The cake sits on a windowsill.

How would eat it

This cake is lovely on its own, especially if you have richer tastes than me. But I started experimenting with adding extras from the fridge and fresh fruit really suits it! I sliced strawberries to put with a sliver of cake one evening, using pureed fruit mixed with stevia (a plant-derived sugar substitute) the next. Today I poured a little chai tea on the last piece I had left out of the freezer. That was good too! 

If the dairy-free aspect isn’t the draw for you (or you have dairy-free alternatives) you could try it with custard or cream (though I personally don’t fancy either). When I retrieve my mini-slices from the freezer I might try soaking one in a dish of coffee, as I love coffee cake and can imagine the chocolate complementing it well. 

I wish I’d thought of the fruit ideas sooner as a full cake would look divine photographed with a covering of strawberries and raspberries spilling over it, a little jug of fruit puree at the side. But, forget photographs, that spread would be perfect for a summer picnic party or even a bigger event- seriously this cake could sustain a wedding’s worth of guests. I couldn’t have a party for my 21st but if I had, this cake would’ve looked so pretty on a little table in my garden in late July. Though that all sounds a bit too grown up really, maybe I’m planning my 30th

A photo of someone about to cut into a slice of the cake.

Price reveal! How much would my massive cake have been?

The raw chocolate swirl cake is £40 for the full 12 slices. Which feels a bit panic inducing but makes it a shred under £3.34 per massive slice (cheaper than a lot of gluten-rich cake shop equivalents, which probably don’t have such a high ingredient cost), and if you take my 48-slice small-serving number, it’s less than £1 a go, just add your own strawberries! 

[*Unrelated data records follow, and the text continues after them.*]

/-- GET_CAPABILITIES (R415). -/
def execGetCapabilities (mod port : Nat) (s : State) : Host.Outcome State Fault Refusal :=
  .next (spdm mod port (· == 1) rspCapabilities [] (fun _ => 2) s)

/-- NEGOTIATE_ALGORITHMS (R415): SHA-256 and AES-256-GCM, and no others. -/
def execNegotiateAlgorithms (mod port : Nat) (sha256 aes256gcm : Bool) (s : State) : Host.Outcome State Fault Refusal :=
  .next (spdm mod port (fun n => n == 2 && sha256 && aes256gcm) rspAlgorithms [] (fun _ => 3) s)

/-- PSK_EXCHANGE (R415). -/
def execPskExchange (mod port : Nat) (session : Nat) (s : State) : Host.Outcome State Fault Refusal :=
  let opens := (s.port mod port).spdm == 3
  let s := spdm mod port (· == 3) rspExchange [BitVec.ofNat 64 session] (fun _ => 4) s
  .next (if opens then s.mapPort mod port fun p => { p with session } else s)

/-- PSK_FINISH (R415): the proof shows the pre-shared key. -/
def execPskFinish (mod port : Nat) (proof : Word) (s : State) : Host.Outcome State Fault Refusal :=
  let good := Config.finishValid (s.module mod).fuses.uds proof
  .next (spdm mod port (fun n => n == 4 && good) rspFinish [] (fun _ => 5) s)

/-- HEARTBEAT (R415). -/
def execHeartbeat (mod port : Nat) (s : State) : Host.Outcome State Fault Refusal :=
  .next (spdm mod port (· == 5) rspHeartbeat [] id s)

/-- END_SESSION (R415). -/
def execEndSession (mod port : Nat) (s : State) : Host.Outcome State Fault Refusal :=
  .next (spdm mod port (· == 5) rspEnd [] (fun _ => 3) s)

/-- The words of an attestation report that are signed (R433); their order is the model's (log 7). -/
def State.reportBody (s : State) (mod : Nat) (nonce : Word) : List Word :=
  let m := s.module mod
  [nonce, BitVec.ofNat 64 (lifeCode (lifeOf m.fuses)), BitVec.ofNat 64 m.fuses.fwver, BitVec.ofNat 64 m.fuses.dbgcnt,
   BitVec.ofNat 64 m.fuses.rlkcnt] ++ digestWords m.fwImage ++ digestWords m.hodImage ++ m.sessions.map (BitVec.ofNat 64)

/-- Bytes as words, the last filled up with zeros. -/
def wordsOf (bs : List Byte) : List Word :=
  (List.range ((bs.length + 7) / 8)).map fun i => BitVec.ofNat 64 (ofBytes ((bs.drop (8 * i)).take 8))

/-- ATTESTATION_REPORT (R433): the report and its HSS signature; the leaf counter advances before the signature, and once it is
exhausted reports are refused. -/
def execAttestationReport (mod port : Nat) (nonce : Word) (s : State) : Host.Outcome State Fault Refusal :=
  let m := s.module mod
  if (s.port mod port).spdm ≠ 5 ∨ m.exhausted ∨ 2 ^ 20 ≤ m.leaf then
    .next (spdm mod port (fun _ => false) rspError [] id s)
  else
    let s := s.mapModule mod fun m => { m with leaf := m.leaf + 1 }
    let body := s.reportBody mod nonce
    let sig := hssSign m.fuses.uds m.leaf (body.flatMap fun w => bytesOf 8 w.toNat)
    .next (spdm mod port (· == 5) rspVendor (body ++ wordsOf sig) id s)

/-- VENDOR_DEFINED_REQUEST (R415, R428, R433, R435): 0 an attestation report for the nonce `arg`, 1 Uboskir's status, 2
the nonce a token must name (log 30). -/
def execVendorDefinedRequest (mod port kind : Nat) (arg : Word) (s : State) : Host.Outcome State Fault Refusal :=
  let m := s.module mod
  .next (match kind with
    | 0 => if (s.port mod port).spdm = 5 then s.push (.attestationReport mod port arg)
           else spdm mod port (fun _ => false) rspError [] id s
    | 1 => spdm mod port (· == 5) rspVendor
        [BitVec.ofNat 64 m.resetStep, BitVec.ofNat 64 (lifeCode (lifeOf m.fuses))] id s
    | 2 => spdm mod port (· == 5) rspVendor [m.nonce] id s
    | _ => spdm mod port (fun _ => false) rspError [] id s)

/-- CXL_IDE_KEY_MANAGEMENT (R415): within a session Uboskir sets the IDE keys. -/
def execCxlIdeKeyManagement (mod port : Nat) (key : BitVec 256) (s : State) : Host.Outcome State Fault Refusal :=
  let open_ := (s.port mod port).spdm == 5
  let s := spdm mod port (· == 5) rspKeyManagement [] id s
  .next (if open_ then s.mapPort mod port fun p => { p with ideKey := some key } else s)

/-! Power and sensors. -/

/-- Over a limit of R437. -/
def overLimit (r : Sensors) : Bool := 700 < r.power || 95 ≤ r.tcomp

/-- SENSOR_UPDATE (R438, R437): new readings; a change of side begins the throttle's count anew, and 105 °C shuts the
site down. -/
def execSensorUpdate (site : Nat) (r : Sensors) (s : State) : Host.Outcome State Fault Refusal :=
  let t := s.site site
  let s := s.mapSite site fun t =>
    { t with sensors := r, levelSince := if overLimit r = overLimit t.sensors then t.levelSince else t.fab }
  .next (if 105 ≤ r.tcomp && t.live then s.push (.thermalShutdown site) else s)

However, you might want to consider teaming up with friends for your first order (and stocking up your freezer all in one go with future orders, once you’re sure you like what you’re getting) as the flat rate for shipping (UK only) is £10. (Or £3.65 if you don’t need anything chilled).

Has Holly Tree Kitchen gained a proper customer?

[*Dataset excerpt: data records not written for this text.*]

/-- What the passing of time makes due beyond one site: leases (R229), remote copies (R126), banks (R110), checkpoints
(R423), slices (R376). -/
def machineDue (s : State) : List Event :=
  (s.resv.filter fun (a, r) => s.lapsed a r).map (fun (a, _) => .leaseExpiry a)
    ++ copiesDue s
    ++ (s.banks.filter fun (b, x) => x.mode == .zeroing && x.since + 2048 ≤ (s.site (bankSite b)).fab).map
        (fun (b, _) => .bankZeroDone b)
    ++ (s.mods.filter fun (_, m) => m.ck.busy && !m.ck.done && m.ck.op < 2).flatMap (fun (n, m) =>
        [if m.ck.op = 0 then .checkpointFull n else .checkpointIncr n, .checkpointTimeout n])
    ++ (s.parts.filter fun (n, p) => !p.queue.isEmpty && s.teams.any fun (_, t) =>
        t.part == n && t.state == .placed && t.placedAt + 2 ^ 24 ≤ (s.core (teamCore t 0 0)).cycle).map
        (fun (n, _) => .slicePreemption n)

/-- A site's own agents send again what is due (R26, R325), and its merged machine checks leave (R405). -/
def State.siteSends (s : State) (n : Nat) : State :=
  let t := s.site n
  let s := (t.resend.filter fun (_, d) => d ≤ t.fab).foldl (fun s (m, _) => s.resendAgain n m) s
  let wake : XmitEntry → XmitEntry := fun x => if x.due.any (· ≤ t.fab) then { x with due := none } else x
  let woken := (t.xmit.filter fun (_, xs) => xs.any fun x => x.due.any (· ≤ t.fab)).map (·.1)
  let s := woken.foldl (fun s a => (s.setXmit a ((s.xmitOf a).map wake)).sendNext a) s
  s.sendChecks n

/-- Every core has had its turn: the banks end their cycle (R113), two fabric cycles pass at the sites (R4), and the steps
that could not be taken in the last cycle are tried again, before any that this one has brought. -/
def State.fabricCycle (s : State) : State :=
  let s := s.banks.foldl (fun s (b, _) => s.bankCycle b) s
  let s := { s with ticks := s.ticks + 1
                    sites := Sparse.mapVals (fun t => { t with fab := t.fab + 2 }) s.sites
                    agenda := s.nextCycle ++ s.agenda, nextCycle := [] }
  let s := s.sites.foldl (fun s (n, _) => s.siteSends n) s
  (s.sites.flatMap (fun (n, t) => siteDue s n t) ++ machineDue s).foldl (fun s e => s.pushOnce e) s

/-- The core whose turn follows that of core `k`: the next one listed, or none after the last. -/
def nextCore (s : State) (k : Nat) : Option Nat := s.cores.keys.find? (k < ·)

/-- A core's cycle ends: CYCLE counts (R212), pending operations that have become ready go on, due steps join the agenda,
and the turn passes on. A later fetch of code stored to chooses afresh (R105). -/
def State.endCycle (s : State) (k : Nat) : State :=
  let s := if s.codeStores.isEmpty then s else s.bump
  let s :=
    if s.cores.keys.contains k then
      let s := s.mapCore k fun c => { c with cycle := c.cycle + 1, tiles := c.tiles.filter fun (_, a) => !a.freed }
      let s := ((s.core k).ctxs.filter fun (_, t) => !t.pend.isEmpty).foldl (fun s (x, _) => s.kick k x) s
      (coreDue k (s.core k)).foldl (fun s e => s.pushOnce e) (s.coreSends k)
    else s
  match nextCore s k with
  | some j => { s with cur := j, ctx := 0 }
  | none => { s.fabricCycle with cur := s.cores.keys.headD 0, ctx := 0 }

/-- A core's turn: one cycle of it. What its last cycle left above a budget traps first (R43, R216). -/
def coreTurn (k : Nat) (s : State) : Host.Outcome State Fault Refusal :=
  andThen (takeBudgets k (List.range 8) s) fun s =>
    andThen (coreSlots k (s.beginCycle k)) fun s => .next (s.endCycle k)

/-! The machine's own steps between two cycles. -/

/-- The NI that a step is an operation at, with the core it came from (R24, R113, R251). -/
def State.niOp (s : State) : Event → Option (Nat × Nat)
  | .messageAccept m => some (m.dst, m.src)
  | .remoteRegionAccess k x op => (s.askedOp k x op).map fun p => (opOwner k p.place, k)
  | .niAtomic o r _ => some (o, r.core)
  | .putIncrement k x op _ => (s.findOp k x op).map fun p => (opOwner k p.place, k)
  | .stealRequest v k _ _ => some (v, k)
  | .mailboxPost p => some (p.dst, p.core)
  | .barrierArrival a => some ((s.syncOwner a.core a.blk).getD a.core, a.core)
  | _ => none

/-- When in a cycle a step is taken: the operations at an NI after what may still bring others, those from its mesh port
before those of its own cluster (R24, R251), a REROUTE after any answer (R324); then requests for tiles (R157), lock requests,
which plain writes come before (R165), the reservations asked for (R228), a host's snoops after the stores that are applied
(R426), a SITE reset after a reset of larger extent (R430), and dispatches, after promotions (R381). Of the completions of nodes
those that free a graph come first (R369). -/
def State.turnOf (s : State) (e : Event) : Nat :=
  match e, s.niOp e with
  | .reroute _ _ _, _ => 2
  | .txArbitration _ _ _ _, _ => 3
  | .txLock _ _ _, _ => 4
  | .lrwEnqueue _ _ _, _ => 5
  | .snpinv _ _, _ => 5
  | .snpdata _ _, _ => 5
  | .snpcur _ _, _ => 5
  | .siteReset _, _ => 5
  | .dispatch _, _ => 6
  | .nodeComplete st n, _ => if (s.nodeAt st n).any freesGraph then 0 else 1
  | _, none => 0
  | _, some (ni, src) => if siteOf ni = siteOf src ∧ clusterOf ni = clusterOf src then 2 else 1

/-- The age of the flit that brought a step to its agent: zero within a site (R251). -/
def State.ageOf (s : State) (e : Event) : Nat :=
  (s.sites.findSome? fun (_, t) => t.windows.findSome? fun (_, ws) => ws.findSome? fun w =>
    (w.entries.find? fun x => !x.done && x.step == some e).map (·.age)).getD 0

/-- The order of two requests for a reservation in one cycle (R228): site index, core index, context. -/
def lrwRank (k x : Nat) : Nat := ((siteOf k % 24 * 1024 + k % 1024) * 8 + x) * 8 + modOf k

/-- Whether a step is taken before another that comes before it on the agenda: by their turns; of requests for tiles the older
ticket first (R157), of requests for reservations one that has waited, then the lower place (R228), of operations at an NI the
older flit, then the lower source (R24, R251). Any others keep the agenda's order. -/
def State.before (s : State) (e f : Event) : Bool :=
  if s.turnOf e ≠ s.turnOf f then s.turnOf e < s.turnOf f
  else match e, f with
    | .txArbitration k x _ _, .txArbitration j y _ _ => older (s.ticketOf (k, x)) (s.ticketOf (j, y))
    | .lrwEnqueue k x op, .lrwEnqueue j y op' =>
      let late := fun (k x op : Nat) => (s.askedOp k x op).any (·.waited)
      if late k x op ≠ late j y op' then late k x op else !late k x op && lrwRank k x < lrwRank j y
    | _, _ => match s.niOp e, s.niOp f with
      | some (_, a), some (_, b) => s.ageOf f < s.ageOf e || (s.ageOf e == s.ageOf f && a < b)
      | _, _ => false

/-- The step that is taken next. -/
def State.nextEvent (s : State) : Option Event :=
  s.agenda.foldl (fun best e => match best with
    | none => some e
    | some f => some (if s.before e f then e else f)) none

/-- Every core has ended its cycle and none has begun the next: the machine's own steps are taken. -/
def State.between (s : State) : Bool := s.cores.keys.head? == some s.cur || !s.cores.keys.contains s.cur

/-- Some module is in service (R428). -/
def State.inService (s : State) : Bool := s.mods.any fun (_, m) => m.powered && m.resetStep == 7

end Sys2Proof.Machine
end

Quite possibly! Their full-size raw cakes would be a stretch, but what with the option of choosing 2 flavours (like a pizza! Full 12 slices but divided down the middle so you can try more than 1 cake) and possibly splitting with a friend, it might happen yet! 

I’m drawn to their make-your-own energy ball mixes, where you just add coconut milk to mix up your own little flavoured bites (approximately 20 balls per £9.99 pack). Something which could be a great activity to do with a low-energy friend (or alone, so I can eat them all).

An ideal order for me would also include their new “odd boxes” of 6 brownie squares which very occasionally come up for sale. They consist of spare corners, slightly misshapen squares and any little cube who didn’t find a home in a standard mixed box. (They’re £15 instead of £20 and all brownies have free postage).  

As a giveaway winner, this was the perfect experience. It doesn’t come naturally to me to spend money on ordering fancy cake to my house, but HTK will definitely come to mind the next time life feels a bit too boring to bare without a sweet treat, or when somebody offers to buy me a gift (no energy for ‘experiences’, no space for more stuff! So cake is a wonderful alternative). By the time I’ve eaten it all, I don’t think life will make much sense without a spare slice of HTK cake in the freezer. So I might need a full-scale cake on order after all… 

Did this post give you cake cravings? Let me know…

Until next time, enjoy your swirled, sugary dreams!

Sakara.

*cat not included in order, just wanted to hang around in hope of cuddles or crumbs.